# Fine settings

Fine tuning settings may not have a huge effect on the output, and are mostly used for specific uses.

For most where default is `None` it is often fine to not modify it and keep it `None`

### `optimiser`

> Default: `Adam`

Gradient descend optimizer, effects minimal. For now only effects vqgan. All others defaults to Adam. Seems unimportant to output.

![optimiser](https://2803297428-files.gitbook.io/~/files/v0/b/gitbook-x-prod.appspot.com/o/spaces%2FVgiFOveF1soKpu90ln3C%2Fuploads%2Fgit-blob-cbc4905385eec2e567d70845cf81cddaa739770b%2Foptms.png?alt=media)

### `batches`

> Default: `1`

The number of batches specifies how many iterations of accumulation of gradients would be needed before the image is altered one step. Think of it the same as in SGD. It can also be increased in conjunction with reducing `num_cuts` to reduce VRAM needed for image generation.

### `num_cuts`

> Default: `None`

`num_cuts` specifies the number of "cutouts" that the algorithm feeds into CLIP. A "cutout" is like image augmentation, and allows CLIP to see the image in differing zoom levels, perspectives, and so on. This is much like image augmentation for NN training - the more images, the better the grasp of the model. @robinsloan has a good write up [here](https://www.robinsloan.com/notes/cutouts/)

### `size`

> Default: `None`

Size specifies the width \* height of the image.

Usage:

> Python

```python
size = [100,200]
```

> Command line

```bash
--size 100 200
```

### `clip_models`

> Default: `None`

`clip_models` specify what CLIP pretrained models are used to optimize image generation. These models can be one of \['RN50', 'RN101', 'RN50x4', 'RN50x16', 'ViT-B/32', 'ViT-B/16'], where RN means the resNet architecture with 50 layers, and ViT means visual transformers. If using only one (typically with `quality=better` or `quality=best` there will be 3-4), it can save on VRAM usage, but with potential sacrifice to final output quality.

Usage:

> Python

```python
clip_models='RN50,ViT-B/16'
```

> Command line

```bash
--clip_models 'RN50,ViT-B/16'
```

![clip\_models](https://2803297428-files.gitbook.io/~/files/v0/b/gitbook-x-prod.appspot.com/o/spaces%2FVgiFOveF1soKpu90ln3C%2Fuploads%2Fgit-blob-2d44f189b26bc0a9d6ab16c6e0f4198cdc8a9212%2Fclip%20models.png?alt=media)
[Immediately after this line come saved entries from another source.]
-- ==== Sys2Proof/Machine/Resets.lean ====
section
/-! DEFINITION. Domains leaving reset, the watchdogs of the MSS and the command processor (R264–R270). -/

namespace Sys2Proof.Machine

/-- What a domain does as it leaves reset: a port that is not dark or fenced trains (R332); the commit unit's pending
decisions are issued (R22); a die's PLLs run again (R425) and its trellis links have trained (R421); the MSS takes what waits in its mailbox (R22, R458). -/
def State.resumeDomain (s : State) (d : Domain) : State :=
  match d with
  | .port p =>
    if s.dark p || (s.port p).state == 5 then s
    else s.updPort p (fun x => { x with state := 1, stage := none, lit := true })
  | .cp => (allCtx.foldl (fun (s : State) c => State.decideSteps c 0 [] 2 s) s).deliverMbox
  | .mss => { s with mss := { s.mss with reported := none } }.deliverMbox
  | .die e => { s with hub := { s.hub with
      pllsDown := s.hub.pllsDown.filter (fun k => k != .arith e && k != .hbm e)
      trellis := s.hub.trellis.map (fun l => if l.1.touches e then (l.1, { l.2 with lost := false }) else l) } }
  | _ => s

/-- The ports, dies and other domains that come out of reset with an outer domain. -/
def State.portsUp (s : State) : State :=
  allPorts.foldl (fun (s : State) p => if (s.port p).state = 0 ∧ (s.port p).holdOff = false ∧ (s.dom (.port p)).inReset = false then s.resumeDomain (.port p) else s) s

/-- DOMAIN_RESET_COMPLETE (R264): a domain leaves reset, unless it is held for the spacing of R267 or the module must cool
first (R403). -/
def execDomainResetComplete (d : Domain) (s : State) : Host.Outcome State Fault Refusal :=
  .next (
    let x := s.dom d
    if !x.inReset || x.held then s
    else if decide (d = .warm) && (s.hub.tripped || !s.hub.refclk || !s.hub.mainPower) then s
    else if d = .guest then s
    else
      let s := s.updDom d (fun x => { x with inReset := false, outAt := some s.now })
      if s.inReset d then s
      else if d = .warm then s.portsUp
      else s.resumeDomain d)

/-- RESET_SPACING_RELEASE (R267): 1 ms has passed since the previous generation advanced; the held reset is entered. -/
def execResetSpacingRelease (d : Domain) (s : State) : Host.Outcome State Fault Refusal :=
  .next (
    if !(s.dom d).held || s.tooSoon d then s
    else if d = .cold then
      { s.updDom .cold (fun x => { x with lastAt := some s.now, inReset := false, held := false }) with
        hub := { (s.updDom .cold (fun x => { x with lastAt := some s.now, inReset := false, held := false })).hub with coldGen := s.hub.coldGen + 1 } }
    else (s.updDom d (fun x => { x with gen := x.gen + 1, lastAt := some s.now, held := false })).clearDomain d)

/-- The module is lost by its MSS (R26, R269): MSS_FAILED goes to the steward. -/
def State.mssGone (s : State) : State :=
  let s := { s with hub := { s.hub with mssLost := true } }
  (if s.inClearing then s.send .mssFailed else s).modEvent .mssFailed

/-- The MSS domain is reset; the fourth entry within 60 s loses the module (R269); one during a start
counts against the build (R406). -/
def State.mssReset (s : State) : State :=
  let recent := s.hub.mssResets.filter (fun t => decide (s.now < t + 60000000))
  let s := ({ s with hub := { s.hub with mssResets := recent ++ [s.now] } }).enterReset .mss
  let s := if s.hub.starting = .none then s else { s with mss := { s.mss with bootResets := s.mss.bootResets + 1 } }
  if 3 ≤ recent.length then s.mssGone else s

/-- MSS_WATCHDOG_EXPIRE (R269): ten missed beats. -/
def execMssWatchdogExpire (s : State) : Host.Outcome State Fault Refusal :=
  .next (if s.mssRuns then s.mssReset else s)

/-- MSS_LOCKSTEP_MISMATCH (R269): the domain is reset at once. -/
def execMssLockstepMismatch (s : State) : Host.Outcome State Fault Refusal :=
  .next (if s.mssRuns then s.mssReset else s)

/-- MSS_RESUME_TIMEOUT (R269): no beat 100 ms after the MSS left reset. -/
def execMssResumeTimeout (s : State) : Host.Outcome State Fault Refusal :=
  .next (
    let x := s.dom .mss
    match x.outAt with
    | some t => if !x.inReset && !s.hub.mssLost && decide (t + 100000 ≤ s.now) then s.mssGone else s
    | none => s)

/-- CP_WATCHDOG_EXPIRE (R270): ten missed beats of a CP core. -/
def execCpWatchdogExpire (s : State) : Host.Outcome State Fault Refusal :=
  .next (if s.inReset .cp then s else s.cpReset)

end Sys2Proof.Machine
end

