/-- An arbitration ends as the table of R237 says, with a strike on the core it charges. A referee whose result equals the
tile leaves the output and gives the core a checksum-path strike; one that differs puts its own output in place (the blocks a
pass or a vector operation wrote with the output tiles, the rake's accumulators, the scan unit's output) and counts a tile
replay; one whose own checks fail fails the class of the check and charges both; a tag mismatch found again at the source, or
read there, fails the class and charges the core that wrote the block. Each ends the arbitration and is one operation of the
referee. With another arbitration of the core outstanding, a referee whose own checks fail ends both with two strikes. A third
strike prunes the core: it is fenced, listed and waits for a graft. Strikes expire after 1,000,000 operations. Each clause
that says so has as its conclusion that exec answers a next state; it does for: refereeRecomputeComplete, strikeExpiry. -/
def Obligations.ArbitrationOutcomes : Prop :=
  (∀ (k : CoreId) (a : Arb) (as : List Arb) (u : Step) (f : RefereeFinding) (s : State), (s.core k).arbs = a :: as → (s.core k).strikes = [] → (s.core k).conditional = false → (s.ctx a.ctx).steps = [u] → u.number = a.step → u.attempt = a.attempt →
    u.state = .checking → u.grads = [] → (s.ctx a.ctx).prog.all (fun p => p.collectives.all (fun e => decide (0 < e.count))) = true →
    a.referee ≠ some k → s.cores.tbl.all (fun e => !(s.core e.1).struck) = true → a.atSource = false → (classOf a.unit ≠ 2 ∨ f.sameTag = false) → f.ownChecks = true →
    a.equal = true →
    Completes (exec (.refereeRecomputeComplete k f) s) (fun t => (t.core k).arbs = as ∧
      (t.core k).strikes = [((s.core k).ops, true)] ∧ (t.core k).status = (s.core k).status ∧
      ((t.ctx a.ctx).steps.map (fun x => (x.state, x.outTiles, x.outstanding))) = [(.checking, u.outTiles, u.outstanding - 1)] ∧
      (∀ l, l ≠ k → t.core l = if a.referee = some l then { s.core l with ops := (s.core l).ops + 1 } else s.core l) ∧ OtherCtxs a.ctx s t ∧ OnlyChanges [.cores, .ctxs, .rings, .cxl, .mss, .hub] s t)) ∧
  (∀ (k : CoreId) (a : Arb) (as : List Arb) (u : Step) (f : RefereeFinding) (bs : List (Fin 2048 × SpadBlock))
    (key : Nat × Nat × Nat × Nat) (rows : List (List Nat)) (s : State), (s.core k).arbs = a :: as → (s.core k).strikes = [] → (s.core k).conditional = false → (s.ctx a.ctx).steps = [u] → u.number = a.step → u.attempt = a.attempt →
    u.state = .checking → u.grads = [] → (s.ctx a.ctx).prog.all (fun p => p.collectives.all (fun e => decide (0 < e.count))) = true →
    a.referee ≠ some k → s.cores.tbl.all (fun e => !(s.core e.1).struck) = true → a.atSource = false → (classOf a.unit ≠ 2 ∨ f.sameTag = false) → f.ownChecks = true →
    a.equal = false → a.fix = .blocks bs [(key, rows)] →
    Completes (exec (.refereeRecomputeComplete k f) s) (fun t => (t.core k).arbs = as ∧
      (t.core k).strikes = [((s.core k).ops, false)] ∧ (t.core k).blocks = ((s.core k).fixBlocks bs).blocks ∧
      ((t.ctx a.ctx).steps.map (fun x => (x.state, AL.find? key x.outTiles, x.nTile))) = [(.checking, some rows, u.nTile + 1)] ∧
      (∀ l, l ≠ k → t.core l = if a.referee = some l then { s.core l with ops := (s.core l).ops + 1 } else s.core l) ∧ OtherCtxs a.ctx s t ∧ OnlyChanges [.cores, .ctxs, .rings, .cxl, .mss, .hub] s t)) ∧
  (∀ (k : CoreId) (a : Arb) (as : List Arb) (u : Step) (f : RefereeFinding) (bs : List (Fin 2048 × SpadBlock)) (acc : RakeAcc)
    (out : Option (XV × Int × Nat)) (s : State), (s.core k).arbs = a :: as → (s.core k).strikes = [] → (s.core k).conditional = false → (s.ctx a.ctx).steps = [u] → u.number = a.step → u.attempt = a.attempt →
    u.state = .checking → u.grads = [] → (s.ctx a.ctx).prog.all (fun p => p.collectives.all (fun e => decide (0 < e.count))) = true →
    a.referee ≠ some k → s.cores.tbl.all (fun e => !(s.core e.1).struck) = true → a.atSource = false → (classOf a.unit ≠ 2 ∨ f.sameTag = false) → f.ownChecks = true →
    a.equal = false → a.fix = .rake acc out bs →
    Completes (exec (.refereeRecomputeComplete k f) s) (fun t => (t.core k).arbs = as ∧
      (t.core k).rake = acc ∧ (t.core k).rakeOut = (if out.isSome then out else (s.core k).rakeOut) ∧
      (t.core k).blocks = ((s.core k).fixBlocks bs).blocks ∧ (∀ l, l ≠ k → t.core l = if a.referee = some l then { s.core l with ops := (s.core l).ops + 1 } else s.core l) ∧ OtherCtxs a.ctx s t ∧
      OnlyChanges [.cores, .ctxs, .rings, .cxl, .mss, .hub] s t)) ∧
  (∀ (k : CoreId) (a : Arb) (as : List Arb) (u : Step) (f : RefereeFinding) (bs : List (Fin 2048 × SpadBlock)) (out : List Int)
    (s : State), (s.core k).arbs = a :: as → (s.core k).strikes = [] → (s.core k).conditional = false → (s.ctx a.ctx).steps = [u] → u.number = a.step → u.attempt = a.attempt →
    u.state = .checking → u.grads = [] → (s.ctx a.ctx).prog.all (fun p => p.collectives.all (fun e => decide (0 < e.count))) = true →
    a.referee ≠ some k → s.cores.tbl.all (fun e => !(s.core e.1).struck) = true → a.atSource = false → (classOf a.unit ≠ 2 ∨ f.sameTag = false) → f.ownChecks = true →
    a.equal = false → a.fix = .scan out bs →
    Completes (exec (.refereeRecomputeComplete k f) s) (fun t => (t.core k).arbs = as ∧
      (t.core k).scanOut = out ∧ (t.core k).blocks = ((s.core k).fixBlocks bs).blocks ∧ (∀ l, l ≠ k → t.core l = if a.referee = some l then { s.core l with ops := (s.core l).ops + 1 } else s.core l) ∧ OtherCtxs a.ctx s t ∧
      OnlyChanges [.cores, .ctxs, .rings, .cxl, .mss, .hub] s t)) ∧
  (∀ (k : CoreId) (a : Arb) (u : Step) (f : RefereeFinding) (s : State), (s.core k).arbs = [a] → (s.core k).strikes = [] → (s.core k).conditional = false → u.voted = none → (s.ctx a.ctx).steps = [u] → u.number = a.step → u.attempt = a.attempt →
    u.state = .checking → u.grads = [] → (s.ctx a.ctx).prog.all (fun p => p.collectives.all (fun e => decide (0 < e.count))) = true →
    a.referee ≠ some k → s.cores.tbl.all (fun e => !(s.core e.1).struck) = true →
    a.referee = none → f.ownChecks = false →
    Completes (exec (.refereeRecomputeComplete k f) s) (fun t => (t.core k).arbs = [] ∧
      (t.core k).strikes = [((s.core k).ops, false)] ∧
      ((t.ctx a.ctx).steps.map (fun x => (x.state, x.failed &&& BitVec.ofNat 7 (2 ^ classOf a.unit)))) =
        [(.voting, BitVec.ofNat 7 (2 ^ classOf a.unit))] ∧
      OtherCores k s t ∧ OtherCtxs a.ctx s t ∧ OnlyChanges [.cores, .ctxs, .rings, .cxl, .mss, .hub, .out] s t)) ∧
  (∀ (k r : CoreId) (a : Arb) (u : Step) (f : RefereeFinding) (s : State), (s.core k).arbs = [a] → (s.core k).strikes = [] → (s.core k).conditional = false → u.voted = none → (s.ctx a.ctx).steps = [u] → u.number = a.step → u.attempt = a.attempt →
    u.state = .checking → u.grads = [] → (s.ctx a.ctx).prog.all (fun p => p.collectives.all (fun e => decide (0 < e.count))) = true →
    a.referee ≠ some k → s.cores.tbl.all (fun e => !(s.core e.1).struck) = true →
    a.referee = some r → (s.core r).strikes = [] → (s.core r).conditional = false → f.ownChecks = false →
    Completes (exec (.refereeRecomputeComplete k f) s) (fun t => (t.core k).arbs = [] ∧
      (t.core k).strikes = [((s.core k).ops, false)] ∧ (t.core r).strikes = [((s.core r).ops + 1, false)] ∧
      ((t.ctx a.ctx).steps.map (fun x => (x.state, x.failed &&& BitVec.ofNat 7 (2 ^ classOf a.unit)))) =
        [(.voting, BitVec.ofNat 7 (2 ^ classOf a.unit))] ∧
      (∀ l, l ≠ k → l ≠ r → t.core l = s.core l) ∧ OtherCtxs a.ctx s t ∧
      OnlyChanges [.cores, .ctxs, .rings, .cxl, .mss, .hub, .out] s t)) ∧
  (∀ (k : CoreId) (a b : Arb) (u : Step) (f : RefereeFinding) (s : State), (s.core k).arbs = [a, b] → (s.core k).strikes = [] →
    (s.core k).conditional = false → u.voted = none → (s.ctx a.ctx).steps = [u] → u.number = a.step → u.attempt = a.attempt →
    u.state = .checking → u.grads = [] → (s.ctx a.ctx).prog.all (fun p => p.collectives.all (fun e => decide (0 < e.count))) = true →
    a.referee ≠ some k → s.cores.tbl.all (fun e => !(s.core e.1).struck) = true →
    a.referee = none → b.ctx = a.ctx → b.step = a.step → f.ownChecks = false →
    Completes (exec (.refereeRecomputeComplete k f) s) (fun t => (t.core k).arbs = [] ∧
      (t.core k).strikes = [((s.core k).ops, false), ((s.core k).ops, false)] ∧
      ((t.ctx a.ctx).steps.map (fun x => (x.state, x.failed &&& BitVec.ofNat 7 (2 ^ classOf a.unit)))) =
        [(.voting, BitVec.ofNat 7 (2 ^ classOf a.unit))] ∧
      OtherCores k s t ∧ OtherCtxs a.ctx s t ∧ OnlyChanges [.cores, .ctxs, .rings, .cxl, .mss, .hub, .out] s t)) ∧
  (∀ (k w : CoreId) (a : Arb) (as : List Arb) (u : Step) (f : RefereeFinding) (s : State), (s.core k).arbs = a :: as → (s.core k).strikes = [] → (s.core k).conditional = false → (s.ctx a.ctx).steps = [u] → u.number = a.step → u.attempt = a.attempt →
    u.state = .checking → u.grads = [] → (s.ctx a.ctx).prog.all (fun p => p.collectives.all (fun e => decide (0 < e.count))) = true →
    a.referee ≠ some k → s.cores.tbl.all (fun e => !(s.core e.1).struck) = true →
    (s.core w).strikes = [] → (s.core w).conditional = false → u.voted = none → w ≠ k → a.referee ≠ some w → a.writer = some w →
    f.ownChecks = true → (a.atSource = true ∨ (classOf a.unit = 2 ∧ f.sameTag = true)) →
    Completes (exec (.refereeRecomputeComplete k f) s) (fun t => (t.core k).arbs = as ∧
      (t.core w).strikes = [((s.core w).ops, false)] ∧ (t.core k).strikes = [] ∧
      ((t.ctx a.ctx).steps.map (fun x => (x.state, x.failed &&& BitVec.ofNat 7 (2 ^ classOf a.unit)))) =
        [(.voting, BitVec.ofNat 7 (2 ^ classOf a.unit))] ∧ OtherCtxs a.ctx s t ∧
      OnlyChanges [.cores, .ctxs, .rings, .cxl, .mss, .hub, .out] s t)) ∧
  (∀ (k : CoreId) (a : Arb) (as : List Arb) (u : Step) (f : RefereeFinding) (s : State), (s.core k).arbs = a :: as → (s.ctx a.ctx).steps = [u] → u.number = a.step → u.attempt = a.attempt →
    u.state = .checking → u.grads = [] → (s.ctx a.ctx).prog.all (fun p => p.collectives.all (fun e => decide (0 < e.count))) = true →
    a.referee ≠ some k → s.cores.tbl.all (fun e => !(s.core e.1).struck) = true → a.atSource = false → (classOf a.unit ≠ 2 ∨ f.sameTag = false) → f.ownChecks = true →
    a.equal = true → (s.core k).status = .active → (s.core k).live.length = 2 →
    Completes (exec (.refereeRecomputeComplete k f) s) (fun t => (t.core k).status = .fenced ∧
      (t.core k).toGraft = true ∧ (t.core k).begun = [] ∧ (t.core k).mx = {} ∧ k ∈ t.cores.pruned ∧ t.inReset (.core k) = true)) ∧
  (∀ (k : CoreId) (s : State), exec (.strikeExpiry k) s =
    .next (s.updCore k (fun x => { x with strikes := x.strikes.filter (fun e => decide (x.ops < e.1 + 1000000)) })))
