-- ==== Sys2Proof/Tests/Slice0.lean ====
section
/-! SUPPORT. Tests: an ill-formed command for each check, the worked examples of the manual, and for each statement a state and operands that meet the hypotheses of each of its clauses. -/

set_option linter.unusedVariables false

namespace Sys2Proof.Tests

open Sys2Proof Sys2Proof.Machine

set_option Elab.async false

/-! ## Small states -/

/-- A descriptor of 64 bytes with some bytes set. -/
def desc (l : List (Nat × Byte)) : List Byte := l.foldl (fun b e => b.set e.1 e.2) (List.replicate 64 0)

/-- A checked descriptor at index 0. -/
def qd (k : DescKind) (l : List (Nat × Byte)) : QDesc := ⟨0, k, desc l, {}⟩

/-- A module that serves context 0 on port A: registers of ring set 0 with 8 entries each, every ring enabled. -/
def base : State :=
  { regs := { active := [(aCtxCfg 0, 1), (aRingCfg 0 0, 0x40008), (aRingCfg 0 1, 0x40008), (aRingCfg 0 2, 0x40008),
      (aRingCfg 0 3, 0x40008), (aRingCfg 0 4, 0x40008), (aRingCfg 0 5, 0x40008), (aRingCfg 16 5, 0x40008)] }
    hub := { firstReady := true, power := .ready, starting := .none }
    cxl := { a := { up := true, width := 8, rate := 64, ats := true, pasid := true, pri := true, perst := false } } }

/-- With context 0 as given. -/
def withCtx (x : Ctx) : State := { base with ctxs := [(0, x)] }

/-- With ring set 0 as given. -/
def withRing (r : RingSet) (s : State) : State := { s with rings := [(0, r)] }

/-- With a descriptor at the head of the step ring, or of the service ring, of context 0. -/
def stepHead (q : QDesc) (s : State) : State := withRing { step := { head := some q, producer := 1 } } s
/-- With a descriptor at the head of the service ring. -/
def servHead (q : QDesc) (s : State) : State := withRing { service := { head := some q, producer := 1 } } s


/-- A provisional step. -/
def stp (n : Nat) : Step := newStep n 0 (qd .step [(16, BitVec.ofNat 8 n)]) [] []

/-- An empty program of ACR 1. -/
def prog0 : Program :=
  { kind := .training, acr := 0x100, headerOk := true, imageLen := 64, formats := [], streams := [], records := []
    scaleLen := 0, batchSize := 1, batchBytes := 0, microbatches := 1, products := [], rescales := [], fxrTensors := [], logKiB := 64
    pushes := [], pops := [], pushDecls := [], regrows := [], placement := [], gradBlocks := [], dropP := []
    scanKeys := [], hasScan := false, tiedFp32 := []
    returningOps := false, collectives := [], destinations := [], hostWrites := [], metricWrites := [], shards := []
    bodyLens := [], buddies := [], slotTensors := [], tensorsPerStep := 1, dieOrder := [0], slotUnits := 1
    mirrorUnits := 1, workingUnits := 1, placementCores := 1, coreStateUnits := 1, pageTable := [], normTensor := 1
    gradTensors := [], masterOf := [], arrays0 := [], mirror0 := [] }
/-- A bank with a pending commit. -/
def pendBank (b : Bank) (snap : AL Nat Word) (us : List Nat) (s : State) : State :=
  { s with regs := { s.regs with banks := [(b, { state := 1, pending := some (snap, us) })] } }
/-- The partition map of die 0: seven partitions of 64 units; a profile and a bundle that permit ACR 0x100. -/
def loadable : State :=
  { base with
    regs := { active := base.regs.active ++ (List.range 7).flatMap (fun p =>
      [(aPartBase 0 p, BitVec.ofNat 32 (64 * p)), (aPartSize 0 p, (64 : Word))]) }
    mss := { profile := some { number := 0, secVer := 0, sigOk := true, acrs := [0x100], limitW := 1000, brakeW := 1000, parts := [], resv := [], ckpt := [], seedSlots := 2, ports := [], self := 0, planId := 0, retention := 1, bistSigs := [] }, slotA := { bundle := some { build := 0, secVer := 0, revs := [0], kinds := [], sigOk := true }, valid := true } } }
### `noise_prompt_seeds` and `noise_prompt_weights`

> Default: `None` and `None`

When both is not none, for every batch in an iteration, there will be a small random noise placed in the loss (and gradient). This is done by creating a prompt that only generates noise for every output. This may be used to allow the model to make some risk or change, or to be able to escape local minima. This is all just speculation, however.

Note that if one of them is shorter, it will silently reduce the total length of the shorter one; If one is `None`, noise prompts would not be active at all.

The effects are unclear at the moment.

Usage:

> Python

```python
noise_prompt_seeds=[1,2]
noise_prompt_weights=[0.5,0.5]
```

> Command line

```bash
--noise_prompt_seeds 1 2 3 --noise_prompt_weights 1 1 1
```

![noise prompts](https://2803297428-files.gitbook.io/~/files/v0/b/gitbook-x-prod.appspot.com/o/spaces%2FVgiFOveF1soKpu90ln3C%2Fuploads%2Fgit-blob-49aac7b70057c75fd2f625e7b2b78fa36ba8efc7%2FCanvas%201.png?alt=media)

### `init_noise`

> Default: `pixels`

`init_noise` can be one of `pixels` , `gradient` , `snow` , `none`. Note that `none` cannot be used without a `init_image`, see more in [Image control settings](https://dazhizhong.gitbook.io/pixray-docs/docs/image-control-settings)

![init\_noise](https://2803297428-files.gitbook.io/~/files/v0/b/gitbook-x-prod.appspot.com/o/spaces%2FVgiFOveF1soKpu90ln3C%2Fuploads%2Fgit-blob-9b3e70f2d86587375779f6dfe3f87dd6f03eb348%2Finit_noise.png?alt=media)

### `learning_rate`, `learning_rate_drops`, and `auto_stop`

> Default: `0.2`, `[75]`, and `False`

The learning rate determines how big a step the model should take, but may cause unstable/more jittery images. `learning_rate_drops` is a list of percentage amounts that learning rate should drop, a drop means a division by 10. For example, the default is `[75]`, meaning that at 75% iterations, the lr would divide by 10.